The Primal Ingredient- Grilling

Sunday, July 26th, 2015


“Ideally you grill steak over a wood fire that has burned down to glowing red hot coals, the smoke perfuming the meat. Sizzling beef fat dripping on wood coals is a primal ingredient that has stayed with humans since we first discovered grilling.” Ben

Line cooks like to talk. It is easy to understand why. For a large part of the day you stand in a kitchen and prep food. Conversation can run the gamut from absurd to philosophical. Sometimes, the same questions will show up in different restaurants. One of my favorite questions is “If you could have any piece of equipment for the kitchen what would you want?” My answer is always the same, a wood grill. There is nothing, nothing that can compare to the flavor that wood and charcoal add to a dish. It is a game changer. I often dream of selling everything and running away to Patagonia to join Francis Mallmann’s pack of culinary gypsies, learning to cook the techniques of “seven fires”. Considering this fact, unsurprisingly, I love chimichurri. Chimichurri is a sauce said to have originated in Argentina and has an acidic punch that cuts through the fat of a good steak. It is arguably a perfect summer sauce to use because it requires no cooking.

Alas, I do not yet have a wood grill in my professional kitchen, but I have one parked outside the kitchen door, close enough that I use it on a regular basis. This recipe is easy and satisfying. If you want to cook it indoors on a cast iron, go for it. But there is something about getting outside and simply cooking over an open fire that reveals what good food is all about.

Grilled Skirt Steak with Chimichurri

Yields 2 Servings

For the Seasoning Blend
1 tablespoon kosher salt
1 teaspoon smoked paprika
1 teaspoon ground black pepper
¼ teaspoon garlic powder
¼ teaspoon ground cumin

For the Chimichurri
Yields 1½ cups
½ cup red wine vinegar
1 teaspoon kosher salt
3 cloves garlic
1 shallot
1 poblano pepper or 1 small red bell pepper*, seeds removed, finely diced
¼ cup cilantro, minced
¼ cup parsley, minced
2 tablespoons oregano, minced
¾ cup extra virgin olive oil

Wood Grilled Skirt Steak with Chimichurri
12 oz skirt steak
seasoning blend
olive oil
coarse sea salt

For the Seasoning Blend:
Mix all of the ingredients together. Seat aside. Yields enough for one 12 oz skirt steak.

For the Chimichurri:
The trick to making a good chimichurri is to take your time with your knife work and use a nice olive oil. In a bowl mix red wine vinegar and salt. Finely mince the garlic and shallot. Add the minced garlic, shallot, and finely diced pepper to the vinegar mix. Use poblano pepper for a little more heat, sub out red bell if you want the chimichurri to be mild. Add in cilantro, parsley, oregano, and olive oil. Mix together and set aside. Best used the day you make it, but will hold in the refrigerator for 3 days.

For the Grilled Steak:
Prepare your grill to an even high heat, this will give the steak a nice crust while keeping all the juice and moisture trapped inside. If you are using a gas grill, you know what to do. If you are using charcoal or wood and need help, see below. While the grill is heating up rub the steak with about a tablespoon of olive oil and season both sides with the entire amount of seasoning blend. Set aside for 10 minuets, giving time for the salt and spices to absorb into the meat.
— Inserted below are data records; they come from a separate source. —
-- ==== Sys2Proof/Tests/Slice0.lean ====
section
/-! SUPPORT. Small checks of the model. Expected values come from the spec: its encodings (R111, R115, R119),
its worked examples and its vectors (95_test_vectors.md), never from the model's own answers. -/

namespace Sys2Proof.Tests

open Sys2Proof Sys2Proof.Machine

/-- A state whose host has written some words to the command port. -/
def sending (s : State) (ws : List Word) : State := { s with port := ws.map PortEvent.word }

/-- One field of the next state, if there is one. -/
def field {α : Type} (g : State → α) : Host.Outcome State Fault Refusal → Option α
  | .next t => some (g t)
  | .fault _ => none
  | .refused _ => none

/-! Well-formedness: the one check there is (R119). -/

theorem wellFormed_replicate (n : Nat) (b : Byte) :
    (Instr.fltLoad (List.replicate n b)).wellFormed = decide (n ≤ maxRecordBytes) := by
  simp only [Instr.wellFormed, List.length_replicate]
theorem test_wellFormed_refuses_long_record :
    (Instr.fltLoad (List.replicate 65536 0)).wellFormed = false := wellFormed_replicate 65536 0
theorem test_wellFormed_admits_longest_record :
    (Instr.fltLoad (List.replicate 65535 0)).wellFormed = true := wellFormed_replicate 65535 0

/-! Decoding: each header's fields OPC, IDX, SUB and IMM written out bit by bit from R111 and R115. -/

theorem test_decode_nop : decode [0b00000000_0000_0000_0000000000000000#32] = .ok .nop := by decide
theorem test_decode_clrerr : decode [0b00000001_0000_0000_0000000000000000#32] = .ok .clrerr := by decide
theorem test_decode_regRd :
    decode [0b00000010_0000_0000_0000000101010000#32] = .ok (.regRd 0x0150) := by decide
theorem test_decode_regWr :
    decode [0b00000011_0000_0000_0000000000010000#32, 1] = .ok (.regWr 0x0010 1) := by decide
theorem test_decode_oscGen :
    decode [0b00010000_1010_0000_0000000000000000#32, 1000, 8192] = .ok (.oscGen 10 1000 8192) := by decide
theorem test_decode_fltLoad :
    decode [0b00100000_0000_0000_0000000000000101#32, 0x00112233, 0x44FFFFFF]
      = .ok (.fltLoad [0x00, 0x11, 0x22, 0x33, 0x44]) := by decide
theorem test_decode_fltEval_onset :
    decode [0b00100001_0000_0000_0000000000000000#32, 7] = .ok (.fltEval .onset 7) := by decide
theorem test_decode_fltEval_release :
    decode [0b00100001_0000_0001_0000000000000000#32, 7] = .ok (.fltEval .release 7) := by decide
theorem test_decode_fltStep :
    decode [0b00100010_0000_0000_0000000000000000#32, 12345] = .ok (.fltStep 12345) := by decide
theorem test_decode_fltClr : decode [0b00100011_0000_0000_0000000000000000#32] = .ok .fltClr := by decide
theorem test_decode_mixInit :
    decode [0b00110000_0000_0000_0000000000000000#32, 100] = .ok (.mixInit 100) := by decide
theorem test_decode_mixTone :
    decode [0b00110001_0000_0000_0000000000000000#32, 50, 60] = .ok (.mixTone 50 60) := by decide
theorem test_decode_mixAdd :
    decode [0b00110010_0000_0000_0000000000000000#32, 0x7F00] = .ok (.mixAdd 0x7F00) := by decide
theorem test_decode_mixRd :
    decode [0b00110011_0000_0000_0000000000000000#32, 1] = .ok (.mixRd 1) := by decide
theorem test_decode_mixRdpcm :
    decode [0b00110100_0000_0000_0000000000000000#32, 3] = .ok (.mixRdpcm 3) := by decide
/-- SUB values 2 to 15 of FLT_EVAL are illegal (R117). -/
theorem test_decode_refuses_sub2 :
    decode [0x21020000, 5] = .error (.reservedField 0x21020000) := by decide
/-- Opcode 0x04 is reserved (R116, R118). -/
theorem test_decode_refuses_reserved_opcode :
    decode [0x04000000] = .error (.undefinedOpcode 0x04000000) := by decide
/-- An illegal FLT_EVAL header still has length 2, a reserved opcode length 1 (R114). -/
theorem test_length_of_illegal : cmdLength 0x21020000 = 2 ∧ cmdLength 0x35000000 = 1 := by decide
/-- The longest command has 16384 data words (R330). -/
theorem test_length_of_longest : cmdLength 0x2000FFFF = 16385 := by decide
theorem test_table_word_oscGen :
    decodeTableWord 96 0x00000064000003E810000000 = some (.oscGen 0 1000 100) := by decide
theorem test_encode_fltLoad :
    encode (.fltLoad [0x01, 0, 0, 0, 0, 0, 0x80, 0, 0x40, 0])
      = [0x2000000A, 0x01000000, 0x00008000, 0x40000000] := by decide

/-! Steps: framing, reset and illegal headers. -/

/-- A partial command waits and changes nothing the host can read (R31, R54). -/
theorem test_partial_waits :
    field State.asm (step (sending State.reset [0x22000000])) = some [0x22000000] := by decide
/-- A reset in the middle of a command discards it (R320). -/
theorem test_reset_discards_partial :
    step { State.reset with asm := [0x22000000], port := [.reset] } = .next State.reset := by rfl
/-- Section 5 of the vectors: reserved opcode 0xFF. -/
theorem test_illegal_status :
    field (fun t => (t.status.toWord, t.errinfo, t.cp)) (step (sending State.reset [0xFFFFFFFF]))
      = some (0x00000103, 0xFFFFFFFF, 1) := by decide
/-- Section 5: header 21020000 consumes its data word before E_ILLEGAL. -/
theorem test_illegal_consumes_data :
    field (fun t => (t.status.toWord, t.errinfo, t.cp, t.port))
      (step (sending State.reset [0x21020000, 0x00020000]))
      = some (0x00000103, 0x21020000, 2, []) := by decide

/-! The control commands (R150 to R153, section 5). -/

theorem test_nop :
    field (fun t => t.status.toWord)
      (exec .nop { State.reset with status := ⟨true, true, false, 1⟩ }) = some 0x00000101 := by decide
theorem test_clrerr :
    field (fun t => (t.status.toWord, t.errinfo))
      (exec .clrerr { State.reset with status := ⟨true, true, false, 0x10⟩, errinfo := 0x55 })
      = some (0, 0) := by decide
theorem test_regRd_history :
    field State.result (exec (.regRd 0x0189) { State.reset with yh := #v[9, 8, 7, 6, 5, 4, 3, 2] })
      = some 8 := by decide
theorem test_regRd_unmapped_slot :
    field (fun t => (t.status.toWord, t.errinfo)) (exec (.regRd 0x0114) State.reset)
      = some (0x00000203, 0x114) := by decide
theorem test_regWr_shape :
    field (fun t => pick16 t.oscShape 0) (exec (.regWr 0x0010 0x00000102) State.reset) = some 2 := by decide
theorem test_regWr_read_only :
    field (fun t => (t.status.toWord, t.errinfo)) (exec (.regWr 0x0100 5) State.reset)
      = some (0x00000203, 0x100) := by decide

/-! The oscillator (section 2). -/

/-- Entries of section 2.1: 0, 100, 1000, 8191, 16385, 20000 and 32767. -/
theorem test_sine_entries :
    [0, 100, 1000, 8191, 16385, 20000, 32767].map romSin = [0, 314, 3122, 16384, -3, -10471, -3] := by
  decide +kernel
/-- Rows S4, S6, S8, N3, N8, W4, W6, W7 and Z2 of section 2.2. -/
theorem test_wave_rows :
    [wave 1 32767 1000, wave 1 (-1) 1000, wave 1 16384 (-2147483648), wave 2 1 (-1000),
      wave 2 24576 (-2147483648), wave 3 32767 1000, wave 3 32767 (-1000), wave 3 0 (-2147483648),
      wave 5 1234 1000].map BitVec.toInt
      = [-1000, -1000, -2147483648, -1, -2147483648, 999, -1000, -2147483648, 0] := by decide +kernel
/-- Rows R3 and R4 of section 2.2: the index, which needs no table. -/
theorem test_noise_index :
    and15 (tdiv (-2606) 2607) = 0 ∧ and15 (tdiv (-2607) 2607) = 32767 := by decide
/-- Section 2.3: the phase wraps from 2^31-1 to -2^31 after the sample is taken. -/
theorem test_oscGen_wraps :
    field (fun t => (t.result.toInt, pick16 t.oscPhase 0))
      (exec (.oscGen 0 5 1) { State.reset with
        oscShape := Vector.replicate 16 1, oscPhase := Vector.replicate 16 2147483647 })
      = some (-5, 0x80000000) := by decide +kernel

/-! FLT_LOAD (section 3.1). -/

/-- Record `mig`: RESULT 14, ENVREQ, and a migrated release pair. -/
theorem test_fltLoad_mig :
    field (fun t => (t.result, t.status.envreq, t.spec.migr, pick4 t.spec.range.release.stop 0,
        pick4 t.spec.freq.release.start 0))
      (exec (.fltLoad [0x01, 0, 0, 0x80, 0, 0x10, 0x40, 0, 0, 0, 0xC0, 0, 0xFF, 0xFF]) State.reset)
      = some (14, true, 0x10, 0xFFFF, 0x4000) := by decide +kernel
/-- The corner-case rows: the offsets at which a short record fails, and the pair-count check before them. -/
theorem test_fltLoad_errors :
    [[], [0x01], [0x01, 0, 0, 0, 0, 0], [0x01, 0, 0, 0, 0, 0, 0, 0, 0], [0x11, 0, 0], [0x55]].map
      (fun bs => field (fun t => (t.status.ecode, t.errinfo)) (exec (.fltLoad bs) State.reset))
      = [some (0x11, 0), some (0x11, 1), some (0x11, 6), some (0x11, 8), some (0x11, 3),
        some (0x10, 0x55)] := by decide +kernel

/-! FLT_EVAL (section 3.2), with correctly rounded values of the configuration functions at the arguments that
the records reach. -/

/-- Every function constantly 1, in binary32: they obey R222 at every argument. -/
def libOnes : FpLib :=
  { fmt := .binary32, pow10 := fun _ => flInt .binary32 1, pow2 := fun _ => flInt .binary32 1,
    cos := fun _ => flInt .binary32 1 }

/-- A `cosF` of 2, which breaks PRANGE. -/
def libBroken : FpLib := { libOnes with cos := fun _ => flInt .binary32 2 }

/-- pow10F(-1.25), pow2F(4) and cosF at the angle of `rel1`, correctly rounded in binary64. -/
def libRel1 : FpLib :=
  { fmt := .binary64
    pow10 := fun _ => ⟨false, 8104192584263319, -57⟩
    pow2 := fun _ => ⟨false, 4503599627370496, -48⟩
    cos := fun _ => ⟨false, 8907264169591674, -53⟩ }

/-- The FilterSpec of record `rel1`. -/
def specRel1 : FilterSpec :=
  { FilterSpec.zero with
    pcnt := ⟨0, 1⟩
    freq := ⟨FilterSpec.zero.freq.onset, ⟨#v[0x8000, 0, 0, 0], #v[0x8000, 0, 0, 0]⟩⟩
    range := ⟨FilterSpec.zero.range.onset, ⟨#v[0x4000, 0, 0, 0], #v[0x4000, 0, 0, 0]⟩⟩ }

theorem test_fltEval_rel1 :
    (fixedCoeffs libRel1 specRel1 .release 0).map BitVec.toInt = [-122328, 58372] := by decide +kernel
/-- `u = 0` gives the unity gain 65536 whatever the configuration functions are (PZERO). -/
theorem test_fltEval_unity : fixedUnity libOnes FilterSpec.zero 32768 = 65536 := by decide +kernel
theorem test_fltEval_count :
    field (fun t => (t.result, t.nco.release, t.unity16))
      (fltEvalWith libRel1 .release 65536 { State.reset with spec := specRel1 }) = some (2, 2, 0) := by
  decide +kernel
/-- Functions that break PRANGE where they are asked are refused; where no pair asks `cosF`, they are not (R310). -/
theorem test_fltEval_refuses :
    (match fltEvalWith libBroken .release 0 { State.reset with spec := specRel1 } with
      | .refused .unlawfulFunctions => true
      | _ => false) = true ∧
      field (fun t => t.unity16) (fltEvalWith libBroken .onset 0 { State.reset with spec := specRel1 })
        = some 65536 := by decide +kernel
theorem test_fltEval_position_range :
    field (fun t => (t.status.toWord, t.errinfo)) (exec (.fltEval .onset 65537) State.reset)
      = some (0x00000303, 0x00010001) := by decide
When the grill is ready, lightly oil the grates with olive oil. Place steak on grill and allow both sides to get a good sear, about 2 minutes per side.

Skirt steak cooks quickly because of how thin it is. Each piece of steak will be different so there is no set cooking time, you will have to rely on your culinary intuition. Skirt steak is best when served med-rare to medium, but if you prefer it well done go for it, this is your steak after all.

When you remove your steak let it rest for 5 minutes. Your steak will only take a few minutes to grill and you will have all of these beautiful coals still hot so I recommend grilling some vegetables to go with it.

To finish, slice steak against the grain. Top with 2 tablespoons of chimichurri and a pinch of coarse sea salt. Have a little extra chimichurri on the side as needed. Enjoy!

*If using charcoal, I recommend using a chimney starter filled with natural lump hardwood charcoal. Crumble up some newspaper in the bottom and light on fire. It will probably take about 15 minutes until the charcoal is fully burning, at this point dump contents into grill and allow the grill grates to heat over the coals before grilling. If you are using a wood grill, you probably already know how to build a fire, if not email me and I will walk you through it. Just make sure if you are using charcoal or wood that the fire is cooked down to coals, this will give a more even heat and will give off a more clean and pure tasting flavor.




Ben’s Buttermilk Biscuits

Thursday, July 16th, 2015



I am from California and Ben is from Georgia. I move fast, he moves slow. I am big picture, he is precision and detail. We come from two different worlds. This is the true story of how buttermilk biscuits brought us together.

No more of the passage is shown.